/-- WAKE_GROUP_START (16 R466): a group whose functions run on PLL-B's clocks waits for its lock; group 0 needs no clock. -/
def Dev.groupStart (s : Dev) (g : Fin 8) : Dev :=
  let due := s.power.groups.getLsbD g.val || s.power.clkHeld.getLsbD g.val || (g == 2 && s.power.faBack)
  if !due ∨ (s.power.sleep ≠ SleepStep.none ∧ s.asleep) ∨ (g ≠ 0 ∧ (s.power.pllbDown ∨ s.power.xclkDown)) then s
  else if g ≠ 0 ∧ !s.power.pllbLock then s.onPower fun p => { p with groupsDue := p.groupsDue ||| (1#8 <<< g.val) }
  else s.groupGo g

/-- PLL-B has locked: the groups that wait for it start, in group order (16 R466). -/
def Dev.groupsLocked (s : Dev) : Dev :=
  (List.finRange 8).foldl (fun s g => if s.power.groupsDue.getLsbD g.val then s.groupGo g else s) s

/-- PLL_LOCK (16 R466, 19 R524): not once the switches of SLEEP are open, where both PLLs and XCLK are off (01 R25). -/
def Dev.pllLocked (s : Dev) (c : Clk) : Dev :=
  if s.dark then s
  else match c with
  | .xclk => s.onPower fun p => { p with xclkOk := p.xclkOk || !p.xclkDown }
  | .pllA => s.onPower fun p => { p with pllaLock := p.pllaLock || !(p.pllaDown || p.xclkDown) }
  | .pllB =>
    if s.power.pllbDown ∨ s.power.xclkDown then s else (s.onPower fun p => { p with pllbLock := true }).groupsLocked

/-! ## Clock failures (01 R27) -/

/-- The clocks run and SV watches them: not once the switches of SLEEP are open (16 R462). -/
def Dev.clocksOn (s : Dev) : Bool := !s.dark

/-- PLL-B's functions are treated as held (01 R27): wake-table groups 1 to 7. -/
def Dev.clkHold (s : Dev) : Dev :=
  (s.reHold true false fun s => s.onPower fun p => { p with clkHeld := 0xFE, groupsDue := 0 })

/-- CLOCK_FAIL (01 R27). DEDUCED: a failure of XCLK makes one record and sets XCLK_FAIL alone of the three FAIL bits (log entry 65). -/
def Dev.clockFail (s : Dev) (c : Clk) : Dev :=
  let p := s.power
  let again : Bool := match c with
    | .xclk => p.xclkDown
    | .pllA => p.pllaDown || p.xclkDown
    | .pllB => p.pllbDown || p.xclkDown
  if again ∨ !s.clocksOn then s
  else
    let s := s.onPower fun p => { p with clkFails := p.clkFails + 1 }
    match c with
    | .pllA =>
      ((s.onPower fun p => { p with pllaFail := true, pllaLock := false, pllaDown := true }).reportOpen (hFunc 0) 0 .fault LG_CLK_PLLA).ecoEnd
    | .pllB =>
      (((s.onPower fun p => { p with pllbFail := true, pllbLock := false, pllbDown := true }).reportOpen (hFunc 0) 0 .alarm
        LG_CLK_PLLB).ecoEnd).clkHold
    | .xclk =>
      ((((s.onPower fun p => { p with xclkFail := true, xclkOk := false, pllaLock := false, pllbLock := false, xclkDown := true }).reportOpen
        (hFunc 0) 0 .alarm LG_CLK_XCLK).ecoEnd).nvClock).clkHold

/-- CLOCK_RETRY (01 R27): SV retries the lock of a failed PLL, which is off in SLEEP (R25). -/
def Dev.clockRetry (s : Dev) (c : Clk) (locked : Bool) : Dev :=
  if !s.clocksOn then s
  else match c with
  | .pllA => if s.power.pllaDown ∧ !s.power.xclkDown then s.onPower fun p => { p with pllaLock := locked } else s
  | .pllB => if s.power.pllbDown ∧ !s.power.xclkDown then s.onPower fun p => { p with pllbLock := locked } else s
  | .xclk => s

/-- CLOCK_RESTORED (01 R27): the clock has held; PLL-B's functions now return in wake-table order. In SLEEP the clocks are off (R25). -/
def Dev.clockRestored (s : Dev) (c : Clk) : Dev :=
  let p := s.power
  if !s.clocksOn then s
  else match c with
  | .pllA =>
    if p.pllaDown ∧ !p.xclkDown then
      (s.onPower fun p => { p with pllaDown := false, pllaLock := true }).noteOpen .info 0 LG_CLK_RESTORED
    else s
  | .pllB =>
    if p.pllbDown ∧ !p.xclkDown then
      (s.onPower fun p => { p with pllbDown := false, pllbLock := true }).noteOpen .info 0 LG_CLK_RESTORED
    else s
  | .xclk =>
    if p.xclkDown then
      (s.onPower fun p => { p with xclkDown := false, xclkOk := true, pllaDown := false, pllaLock := true, pllbDown := false
                                   pllbLock := true }).noteOpen .info 0 LG_CLK_RESTORED
    else s

/-! ## Host loss (16 R473 to R475) -/

/-- The policy ends (16 R475). -/
def Dev.policyEnd (s : Dev) : Dev :=
  if !s.power.policy then s
  else
    let s := s.onPower fun p => { p with policy := false, valveFail := p.valveFail && !p.polNoHold }
    (((s.noteOpen .info 0 LG_HOST_BACK).raise EV_HOST_LOSS 0 hCtl 0)).endErrOf (hFunc 0) [LG_HOST_LOSS]

/-- Host activity (16 R473): the watchdog restarts and the policy ends; with an accepted col write the idle timer restarts too. -/
def Dev.hostActive (s : Dev) (col : Bool) : Dev :=
  let s := s.onPower fun p => { p with wdtAt := s.now, idleAt := if col then s.now else p.idleAt }
  s.policyEnd

/-- The host-loss policy applies (16 R474): `link` a link event caused it, `hold` the device is in host hold. An expiry at the moment at which
the timer restarts does not apply it (R479). -/
def Dev.policyGo (s : Dev) (link hold : Bool) : Dev :=
  if s.power.policy ∨ !s.power.wdtEn ∨ s.dark ∨ (!link ∧ s.power.wdtAt = s.now) then s
  else
    let arg := mkWord [(0, 1, 1), (1, 1, link.toNat)]
    let s := (s.onPower fun p => { p with policy := true, polNoHold := !hold, valveFail := true }).reportEv (hFunc 0) 0 .alarm
      LG_HOST_LOSS arg EV_HOST_LOSS hCtl arg
    (List.range 32).foldl (fun s i => s.policyOne (22 + i)) s

/-! ## Descriptors (14 R435) -/

/-- PWR_STATE's row. -/
def opPwrState : OpInfo where
  op := 0xD0
  accepts := .controller
  fields := [(8, 0, 2)]

/-- PWR_STATE (16 R458, R461, R462): host hold begins in the host attachment. -/
def doPwrState (d : Desc) (_ : Obj) (s : Dev) : Dev × Res :=
  let s := s.idleRestart
  match d.bits 8 0 2 with
  | 0 => (s.ecoEnd, .ok)
  | 1 =>
    if s.power.state = 1 then (s, .ok)
    else
      let r := s.tryEco
      if r.2 then (r.1, .ok) else (r.1, .done .busy)
  | _ =>
    if s.power.sleep ≠ SleepStep.none then refuse s .flushed
    else (s.onPower fun p => { p with sleep := .requested d, sleepAt := s.now, sleepStopped := false }, .wait)

/-- PWR_IDLE_CONFIG's row. -/
def opPwrIdleConfig : OpInfo where
  op := 0xD1
  accepts := .controller
  fields := [(8, 0, 16)]

/-- PWR_IDLE_CONFIG (14 R435): the timer starts where it was off, and nothing else here restarts it (16 R458). -/
def doPwrIdleConfig (d : Desc) (_ : Obj) (s : Dev) : Dev × Res :=
  if 3600 < d.bits 8 0 16 then refuse s .range
  else
    let t := s.onPower fun p => { p with idleS := d.bits 8 0 16 }
    (if s.power.idleS = 0 then t.idleRestart else t, .done .ok (mkRes [(8, 0, 16, s.power.idleS)]))

/-- PWR_WAKE_CONFIG's row. -/
def opPwrWakeConfig : OpInfo where
  op := 0xD2
  accepts := .controller
  fields := [(8, 0, 8), (12, 0, 16)]

/-- PWR_WAKE_CONFIG (14 R435), with Hollow's copy of its enables (15 R449), which lockout keeps (15 R452). -/
def doPwrWakeConfig (d : Desc) (_ : Obj) (s : Dev) : Dev × Res :=
  let pins := BitVec.ofNat 4 (d.bits 8 0 4)
  let s := s.onPower fun p =>
    { p with wakePins := pins, wakeKeys := d.flag 8 4, wakeAlarm := d.flag 8 5, wakePer := d.flag 8 6, wakeHost := d.flag 8 7
             wakeVale := BitVec.ofNat 16 (d.bits 12 0 16) }
  (if s.hollow.lockout then s
   else s.onHollow fun h => { h with pinEn := pins, alarmEn := d.flag 8 5, perEn := d.flag 8 6 }, .ok)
──────────
-- Required work --
Look through the lines above and collect those with the word "hFunc".

-- Solution --
      ((s.onPower fun p => { p with pllaFail := true, pllaLock := false, pllaDown := true }).reportOpen (hFunc 0) 0 .fault LG_CLK_PLLA).ecoEnd
      (((s.onPower fun p => { p with pllbFail := true, pllbLock := false, pllbDown := true }).reportOpen (hFunc 0) 0 .alarm
        (hFunc 0) 0 .alarm LG_CLK_XCLK).ecoEnd).nvClock).clkHold
    (((s.noteOpen .info 0 LG_HOST_BACK).raise EV_HOST_LOSS 0 hCtl 0)).endErrOf (hFunc 0) [LG_HOST_LOSS]
    let s := (s.onPower fun p => { p with policy := true, polNoHold := !hold, valveFail := true }).reportEv (hFunc 0) 0 .alarm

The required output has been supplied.